Der VW Sharan II bietet jede Menge Platz für Last und Leute. Das hohe Gewicht geht aber auf die Achsen und macht Probleme bei der HU.
Großraumlimousinen bieten reichlich Platz und schlucken viel Gepäck. Eine der erfolgreichsten in Deutschland war der VW Sharan. Die zweite Generation ging 2022 nach fast 12 Jahren Bauzeit ohne Nachfolger in Rente.
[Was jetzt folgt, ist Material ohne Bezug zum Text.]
-- ==== Sys2Proof/Laws/State.lean ====
section
/-! SUPPORT. What the updates of the state leave alone, field by field, and what is read back after each. -/

set_option Elab.async false

namespace Sys2Proof.Machine

open Sys2Proof

/-! ## Sparse tables and vectors -/

@[simp] theorem sget_sset_same {α : Type} (l : List (Nat × α)) (k : Nat) (x d : α) : sget (sset l k x) k d = x := by
  induction l with
  | nil => simp [sset, sget]
  | cons p r ih => obtain ⟨j, y⟩ := p; by_cases h : j = k <;> simp [sset, sget, h, ih]

theorem sget_sset_other {α : Type} (l : List (Nat × α)) {k j : Nat} (x d : α) (h : j ≠ k) : sget (sset l k x) j d = sget l j d := by
  induction l with
  | nil => simp [sset, sget, Ne.symm h]
  | cons p r ih =>
    obtain ⟨i, y⟩ := p
    by_cases hi : i = k
    · subst hi; simp [sset, sget, Ne.symm h]
    · rw [sset, if_neg hi]; simp only [sget, ih]

theorem vget_vset_same {α : Type} {n : Nat} (v : Vector α n) {i : Nat} (x d : α) (h : i < n) : vget (vset v i x) i d = x := by
  simp [vget, vset, h]

theorem vget_vset_other {α : Type} {n : Nat} (v : Vector α n) {i j : Nat} (x d : α) (h : j ≠ i) : vget (vset v i x) j d = vget v j d := by
  unfold vget vset
  by_cases hj : j < n <;> by_cases hi : i < n <;> simp [hj, hi, Ne.symm h]

theorem vget_default {α : Type} {n : Nat} (v : Vector α n) {i : Nat} (d : α) (h : ¬ i < n) : vget v i d = d := by
  simp [vget, h]

/-! ## Fields that an update leaves alone -/

@[simp] theorem State.setCore_mem (s : State) (c : Nat) (x : Core) : (s.setCore c x).mem = s.mem := rfl
@[simp] theorem State.setCore_full (s : State) (c : Nat) (x : Core) : (s.setCore c x).full = s.full := rfl
@[simp] theorem State.setCore_bad (s : State) (c : Nat) (x : Core) : (s.setCore c x).bad = s.bad := rfl
@[simp] theorem State.setCore_soft (s : State) (c : Nat) (x : Core) : (s.setCore c x).soft = s.soft := rfl
@[simp] theorem State.setCore_parity (s : State) (c : Nat) (x : Core) : (s.setCore c x).parity = s.parity := rfl
@[simp] theorem State.setCore_dirtyBad (s : State) (c : Nat) (x : Core) : (s.setCore c x).dirtyBad = s.dirtyBad := rfl
@[simp] theorem State.setCore_clusters (s : State) (c : Nat) (x : Core) : (s.setCore c x).clusters = s.clusters := rfl
@[simp] theorem State.setCore_dies (s : State) (c : Nat) (x : Core) : (s.setCore c x).dies = s.dies := rfl
@[simp] theorem State.setCore_work (s : State) (c : Nat) (x : Core) : (s.setCore c x).work = s.work := rfl
@[simp] theorem State.setCore_nextId (s : State) (c : Nat) (x : Core) : (s.setCore c x).nextId = s.nextId := rfl
@[simp] theorem State.setCore_tick (s : State) (c : Nat) (x : Core) : (s.setCore c x).tick = s.tick := rfl
@[simp] theorem State.setCore_cap (s : State) (c : Nat) (x : Core) : (s.setCore c x).cap = s.cap := rfl
@[simp] theorem State.setCore_tensors (s : State) (c : Nat) (x : Core) : (s.setCore c x).tensors = s.tensors := rfl
@[simp] theorem State.setCore_frameNext (s : State) (c : Nat) (x : Core) : (s.setCore c x).frameNext = s.frameNext := rfl
@[simp] theorem State.setCore_freeFrames (s : State) (c : Nat) (x : Core) : (s.setCore c x).freeFrames = s.freeFrames := rfl
@[simp] theorem State.setCore_regions (s : State) (c : Nat) (x : Core) : (s.setCore c x).regions = s.regions := rfl
@[simp] theorem State.setCore_phraseLeases (s : State) (c : Nat) (x : Core) : (s.setCore c x).phraseLeases = s.phraseLeases := rfl
@[simp] theorem State.setCore_phraseReqs (s : State) (c : Nat) (x : Core) : (s.setCore c x).phraseReqs = s.phraseReqs := rfl
@[simp] theorem State.setCore_forwards (s : State) (c : Nat) (x : Core) : (s.setCore c x).forwards = s.forwards := rfl
@[simp] theorem State.setCore_moved (s : State) (c : Nat) (x : Core) : (s.setCore c x).moved = s.moved := rfl
@[simp] theorem State.setCore_restored (s : State) (c : Nat) (x : Core) : (s.setCore c x).restored = s.restored := rfl
@[simp] theorem State.setCore_power (s : State) (c : Nat) (x : Core) : (s.setCore c x).power = s.power := rfl
@[simp] theorem State.setCore_entering (s : State) (c : Nat) (x : Core) : (s.setCore c x).entering = s.entering := rfl
@[simp] theorem State.setCore_inputs (s : State) (c : Nat) (x : Core) : (s.setCore c x).inputs = s.inputs := rfl
@[simp] theorem State.setCore_replies (s : State) (c : Nat) (x : Core) : (s.setCore c x).replies = s.replies := rfl
@[simp] theorem State.setCore_paused (s : State) (c : Nat) (x : Core) : (s.setCore c x).paused = s.paused := rfl
@[simp] theorem State.setCore_flits (s : State) (c : Nat) (x : Core) : (s.setCore c x).flits = s.flits := rfl
@[simp] theorem State.setCore_boot (s : State) (c : Nat) (x : Core) : (s.setCore c x).boot = s.boot := rfl
@[simp] theorem State.setCore_bootPort (s : State) (c : Nat) (x : Core) : (s.setCore c x).bootPort = s.bootPort := rfl
@[simp] theorem State.setCore_coords (s : State) (c : Nat) (x : Core) : (s.setCore c x).coords = s.coords := rfl
@[simp] theorem State.setCore_awaiting (s : State) (c : Nat) (x : Core) : (s.setCore c x).awaiting = s.awaiting := rfl
@[simp] theorem State.setCore_bootReply (s : State) (c : Nat) (x : Core) : (s.setCore c x).bootReply = s.bootReply := rfl
@[simp] theorem State.setCore_bootCode (s : State) (c : Nat) (x : Core) : (s.setCore c x).bootCode = s.bootCode := rfl
@[simp] theorem State.setCore_bootData (s : State) (c : Nat) (x : Core) : (s.setCore c x).bootData = s.bootData := rfl
@[simp] theorem State.setCore_capRecords (s : State) (c : Nat) (x : Core) : (s.setCore c x).capRecords = s.capRecords := rfl
@[simp] theorem State.setCore_capFrame (s : State) (c : Nat) (x : Core) : (s.setCore c x).capFrame = s.capFrame := rfl
@[simp] theorem State.setCore_version (s : State) (c : Nat) (x : Core) : (s.setCore c x).version = s.version := rfl
@[simp] theorem State.setCore_digest (s : State) (c : Nat) (x : Core) : (s.setCore c x).digest = s.digest := rfl
@[simp] theorem State.setCore_fuses (s : State) (c : Nat) (x : Core) : (s.setCore c x).fuses = s.fuses := rfl
@[simp] theorem State.setCore_minVersion (s : State) (c : Nat) (x : Core) : (s.setCore c x).minVersion = s.minVersion := rfl
@[simp] theorem State.setCore_saves (s : State) (c : Nat) (x : Core) : (s.setCore c x).saves = s.saves := rfl
@[simp] theorem State.setCore_fused (s : State) (c : Nat) (x : Core) : (s.setCore c x).fused = s.fused := rfl
@[simp] theorem State.setCore_absent (s : State) (c : Nat) (x : Core) : (s.setCore c x).absent = s.absent := rfl
@[simp] theorem State.setCore_deadChannels (s : State) (c : Nat) (x : Core) : (s.setCore c x).deadChannels = s.deadChannels := rfl
@[simp] theorem State.setCore_deadLinks (s : State) (c : Nat) (x : Core) : (s.setCore c x).deadLinks = s.deadLinks := rfl
@[simp] theorem State.setCore_deadPorts (s : State) (c : Nat) (x : Core) : (s.setCore c x).deadPorts = s.deadPorts := rfl
@[simp] theorem State.setCore_bufCap (s : State) (c : Nat) (x : Core) : (s.setCore c x).bufCap = s.bufCap := rfl
@[simp] theorem State.setCore_devices (s : State) (c : Nat) (x : Core) : (s.setCore c x).devices = s.devices := rfl
@[simp] theorem State.setCore_curCore (s : State) (c : Nat) (x : Core) : (s.setCore c x).curCore = s.curCore := rfl
@[simp] theorem State.setCore_curSlot (s : State) (c : Nat) (x : Core) : (s.setCore c x).curSlot = s.curSlot := rfl
@[simp] theorem State.setCore_inPair (s : State) (c : Nat) (x : Core) : (s.setCore c x).inPair = s.inPair := rfl
@[simp] theorem State.setCore_snap (s : State) (c : Nat) (x : Core) : (s.setCore c x).snap = s.snap := rfl
@[simp] theorem State.setCore_last (s : State) (c : Nat) (x : Core) : (s.setCore c x).last = s.last := rfl
@[simp] theorem State.setCore_sched (s : State) (c : Nat) (x : Core) : (s.setCore c x).sched = s.sched := rfl
@[simp] theorem State.setCore_turn (s : State) (c : Nat) (x : Core) : (s.setCore c x).turn = s.turn := rfl
@[simp] theorem State.setCore_freeCtr (s : State) (c : Nat) (x : Core) : (s.setCore c x).freeCtr = s.freeCtr := rfl
@[simp] theorem State.setCore_dirtySoft (s : State) (c : Nat) (x : Core) : (s.setCore c x).dirtySoft = s.dirtySoft := rfl
@[simp] theorem State.setCore_iparity (s : State) (c : Nat) (x : Core) : (s.setCore c x).iparity = s.iparity := rfl
@[simp] theorem State.setCore_outbox (s : State) (c : Nat) (x : Core) : (s.setCore c x).outbox = s.outbox := rfl
@[simp] theorem State.setCore_linked0 (s : State) (c : Nat) (x : Core) : (s.setCore c x).linked0 = s.linked0 := rfl
@[simp] theorem State.setCore_bootImage (s : State) (c : Nat) (x : Core) : (s.setCore c x).bootImage = s.bootImage := rfl
@[simp] theorem State.setCore_partitions (s : State) (c : Nat) (x : Core) : (s.setCore c x).partitions = s.partitions := rfl
@[simp] theorem State.setCore_phraseTurn (s : State) (c : Nat) (x : Core) : (s.setCore c x).phraseTurn = s.phraseTurn := rfl
@[simp] theorem State.setCore_partitionOf (s : State) (c : Nat) (x : Core) : (s.setCore c x).partitionOf = s.partitionOf := rfl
Die aktuellen Gebrauchwagenpreise beginnen bei rund 4.000 Euro für Fahrzeuge mit hoher Laufleistung.
Über alle Jahrgänge liegen die Mängelquoten des Sharan II über dem Schnitt aller geprüften Fahrzeuge. Der TÜV findet bereits ab der ersten Hauptuntersuchung (HU) überdurchschnittlich häufig Mängel an der Achsaufhängung. Das hohe Gewicht fordert seinen Tribut. Bei älteren Jahrgängen rücken defekte Dämpfer in den Fokus der Experten. Hoher Verschleiß der Bremsscheiben sowie verstellte Scheinwerfer fallen ebenfalls schon früh negativ auf. Ölverlust ist zudem vor allem bei älteren Modellen ein Thema.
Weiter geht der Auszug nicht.